- EXERCISE BRIEF -
The answer must consist of each line below that contains the string "List".
DATA UNDER STUDY Block Start
theorem entropyInvisible_setEngine (f : EngineId) (g : Engine f.width) : EntropyInvisible (·.setEngine f g) where
  entropyAnswer_eq s := State.entropyAnswer_setEngine s f g
  afterEntropy_comm s := State.afterEntropy_setEngine s f g

/-- Settles O48: a command does not see what the other engine holds. Replacing that engine by itself leaves the state as it
is, so the command has not written it either. -/
theorem commandsUseOnlyTheirEngine : Obligations.CommandsUseOnlyTheirEngine := by
  intro i s t f g hne ht
  refine ⟨?_, (invisible_setEngine hne g).exec_next (.inl (entropyInvisible_setEngine f g)) ht⟩
  have hfix : t.setEngine f (s.engine f) = t :=
    (invisible_setEngine hne _).eq_of_fixed (.inl (entropyInvisible_setEngine f _)) (s.setEngine_engine f) ht
  rw [← hfix, State.engine_setEngine]

/-! ## No step stops (R71) -/

theorem State.agree_refl (s : State) : s.Agree s :=
  ⟨Engine.agree_refl _, Engine.agree_refl _, rfl, rfl, rfl, rfl, rfl, rfl, rfl, rfl, rfl⟩

/-- Settles O6: states of the invariant that agree both answer a next state, and a state agrees with itself. -/
theorem stepAlwaysAnswersNext : Obligations.StepAlwaysAnswersNext := by
  intro s hs
  obtain ⟨s', -, hstep, -⟩ := answerAlike_step hs hs s.agree_refl
  exact ⟨s', hstep⟩

/-! ## The frame of a command (R38 to R41, R259) -/

/-- The state with other entropy inputs. -/
def State.setEntropy (s : State) (answers : List EntropyAnswer) (draws : Nat) : State :=
  { s with entropyIn := answers, entropyDraws := draws }

/-- No engine, no parameter and no update but the answer to a request touches the entropy inputs. -/
theorem invisible_setEntropy (e : EngineId) (answers : List EntropyAnswer) (draws : Nat) :
    Invisible e (·.setEntropy answers draws) where
  engine_eq _ := by cases e <;> rfl
  params_eq _ := rfl
  setEngine_comm _ _ := by cases e <;> rfl
  writeRes_comm _ _ := rfl
  raiseFault_comm _ _ := rfl

section Frame

variable {i : Instr} {s t : State}

/-- A command that asks for no entropy leaves the entropy inputs as they are. -/
theorem entropy_eq_of_exec (hi : ∀ e, i ≠ .seedEnt e ∧ i ≠ .warmupEnt e) (ht : exec i s = .next t) :
    t.entropyIn = s.entropyIn ∧ t.entropyDraws = s.entropyDraws := by
  have hfix : t.setEntropy s.entropyIn s.entropyDraws = t :=
    (invisible_setEntropy i.engine s.entropyIn s.entropyDraws).eq_of_fixed (.inr hi) rfl ht
  rw [← hfix]
  exact ⟨rfl, rfl⟩

theorem State.Polled.port_eq {u : State} (hu : s.Polled u) :
    u.cw = s.cw ∧ u.opa = s.opa ∧ u.params = s.params ∧ u.hostIn = s.hostIn := by
  obtain rfl | rfl := hu <;> simp

theorem State.Polled.record_eq {u : State} (hu : s.Polled u) :
    u.status = s.status ∧ u.fcmd = s.fcmd ∧ u.fopa = s.fopa := by
  obtain rfl | rfl := hu <;> simp

/-- Every command leaves the captured command, the parameters and the inputs of the port as they are. -/
theorem Effect.port_eq (h : Effect i s t) : t.cw = s.cw ∧ t.opa = s.opa ∧ t.params = s.params ∧ t.hostIn = s.hostIn := by
  cases h with
  | fault c hu => simpa using hu.port_eq
  | seeded hu => simpa using hu.port_eq
  | keyed => simp
  | discarded hu => simpa [State.iterate_afterWord] using hu.port_eq
  | result v => simp [State.iterate_afterWord]

/-- A command that takes no fault leaves the fault record as it is. -/
theorem Effect.record_eq (h : Effect i s t) (hwf : i.wellFormed = true) (hcause : s.cause i = none) :
    t.status = s.status ∧ t.fcmd = s.fcmd ∧ t.fopa = s.fopa := by
  cases h with
  | fault c _ hc => simp [hcause, hwf] at hc
  | seeded hu => simpa using hu.record_eq
  | keyed => simp
  | discarded hu => simpa [State.iterate_afterWord] using hu.record_eq
  | result v => simp [State.iterate_afterWord]

end Frame

/-- Settles O51: the port and the fault record by the five effects of a command, the entropy inputs because only SEED_ENT
and WARMUP_ENT see them. -/
theorem commandFrame : Obligations.CommandFrame := by
  intro i s t hwf ht
  have heffect := effect_of_exec ht
  obtain ⟨hcw, hopa, hparams, hhost⟩ := heffect.port_eq
  exact ⟨hcw, hopa, hparams, hhost, heffect.record_eq hwf, fun hi => entropy_eq_of_exec hi ht⟩

end Sys2Proof.Machine
end

section
/-! The encoding of commands (spec/30_encoding.md): the fields of a command word, what decodes to what, what the port does
with an offered word, and the assembler. -/

namespace Sys2Proof

/-! ## The fields of a command word (R91) -/

/-- `E << 8` has E in bit 8, and 0 in every other bit. -/
theorem getLsbD_engineBit (e : EngineId) (j : Nat) :
    (e.bit <<< 8).getLsbD j = (decide (j = 8) && decide (e = .mt64)) := by
  cases e with
  | mt32 => simp [EngineId.bit]
  | mt64 =>
    have hbit : EngineId.mt64.bit <<< 8 = BitVec.twoPow 32 8 := rfl
    simp [hbit, BitVec.getLsbD_twoPow, eq_comm]

/-- The bits of `(E << 8) | OP`: those of OP below bit 8, E in bit 8, and 0 above it. -/
theorem getLsbD_engineBit_or_opcode (e : EngineId) (op : BitVec 8) (j : Nat) :
    ((e.bit <<< 8) ||| op.setWidth 32).getLsbD j = ((decide (j = 8) && decide (e = .mt64)) || op.getLsbD j) := by
  have hop : 32 ≤ j → op.getLsbD j = false := fun hj => BitVec.getLsbD_of_ge op j (by omega)
  rw [BitVec.getLsbD_or, getLsbD_engineBit, BitVec.getLsbD_setWidth]
  grind

/-- A command word is `(E << 8) | OP` exactly when its reserved field is 0 and its other two fields are E and OP. -/
theorem engineBit_or_opcode_eq_iff {cw : Word32} {e : EngineId} {op : BitVec 8} :
    (e.bit <<< 8) ||| op.setWidth 32 = cw ↔ cwReserved cw = 0 ∧ cwEngine cw = e ∧ cwOp cw = op := by
  constructor
  · rintro rfl
    refine ⟨BitVec.eq_of_getLsbD_eq fun j hj => ?_, ?_, BitVec.eq_of_getLsbD_eq fun j hj => ?_⟩
    · have hop : op.getLsbD (9 + j) = false := BitVec.getLsbD_of_ge op _ (by omega)
      have hne : 9 + j ≠ 8 := by omega
      simp only [cwReserved, BitVec.getLsbD_extractLsb', getLsbD_engineBit_or_opcode]
      simp [hop, hne]
    · simp only [cwEngine, getLsbD_engineBit_or_opcode]
      cases e <;> simp
    · have hne : j ≠ 8 := by omega
      simp only [cwOp, BitVec.getLsbD_extractLsb', getLsbD_engineBit_or_opcode]
      simp [hj, hne]
  · rintro ⟨hrsv, rfl, rfl⟩
    refine BitVec.eq_of_getLsbD_eq fun j hj => ?_
    have hbit : (cwReserved cw).getLsbD (j - 9) = false := by simp [hrsv]
    have hengine : decide (cwEngine cw = .mt64) = cw.getLsbD 8 := by simp [cwEngine]
    rw [getLsbD_engineBit_or_opcode, hengine]
    simp only [cwReserved, cwOp, BitVec.getLsbD_extractLsb'] at hbit ⊢
    grind

/-! ## What decodes to what (R93, R97, R99) -/

/-- The opcode map of R93 read backwards: a command is found under its own OP and E only, if it exists there, and it
carries the operand if its kind has one. -/
theorem decodeOp_eq_ok_iff {op : BitVec 8} {e : EngineId} {opa : Word64} {i : Instr} :
    decodeOp op e opa = .ok i ↔
      i.wellFormed = true ∧ i.engine = e ∧ i.opcode = op ∧ (i.operandKind ≠ .none → i.operand = opa) := by
  constructor
  · intro h
    unfold decodeOp at h
    split at h
    case h_14 hop => -- 0x23, RES53
      split at h
      · rename_i he
        obtain rfl := Except.ok.inj h
        exact ⟨rfl, he.symm, (BitVec.eq_of_toNat_eq hop).symm, by simp [Instr.operandKind]⟩
      · cases h
    case h_17 => cases h -- no OP of R93
    all_goals
      obtain rfl := Except.ok.inj h
      exact ⟨rfl, rfl, (BitVec.eq_of_toNat_eq ‹_›).symm, by simp [Instr.operandKind, Instr.operand]⟩
  · rintro ⟨hwf, rfl, rfl, hopa⟩
    cases i with
    | seed e a => cases hopa nofun; rfl
    | keyPush e a => cases hopa nofun; rfl
    | bounded e a => cases hopa nofun; rfl
    | warmup e a => cases hopa nofun; rfl
    | res53 e => cases of_decide_eq_true hwf; rfl
    | _ => rfl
DATA UNDER STUDY Block End
- ANSWER SPACE -
def State.setEntropy (s : State) (answers : List EntropyAnswer) (draws : Nat) : State :=
theorem invisible_setEntropy (e : EngineId) (answers : List EntropyAnswer) (draws : Nat) :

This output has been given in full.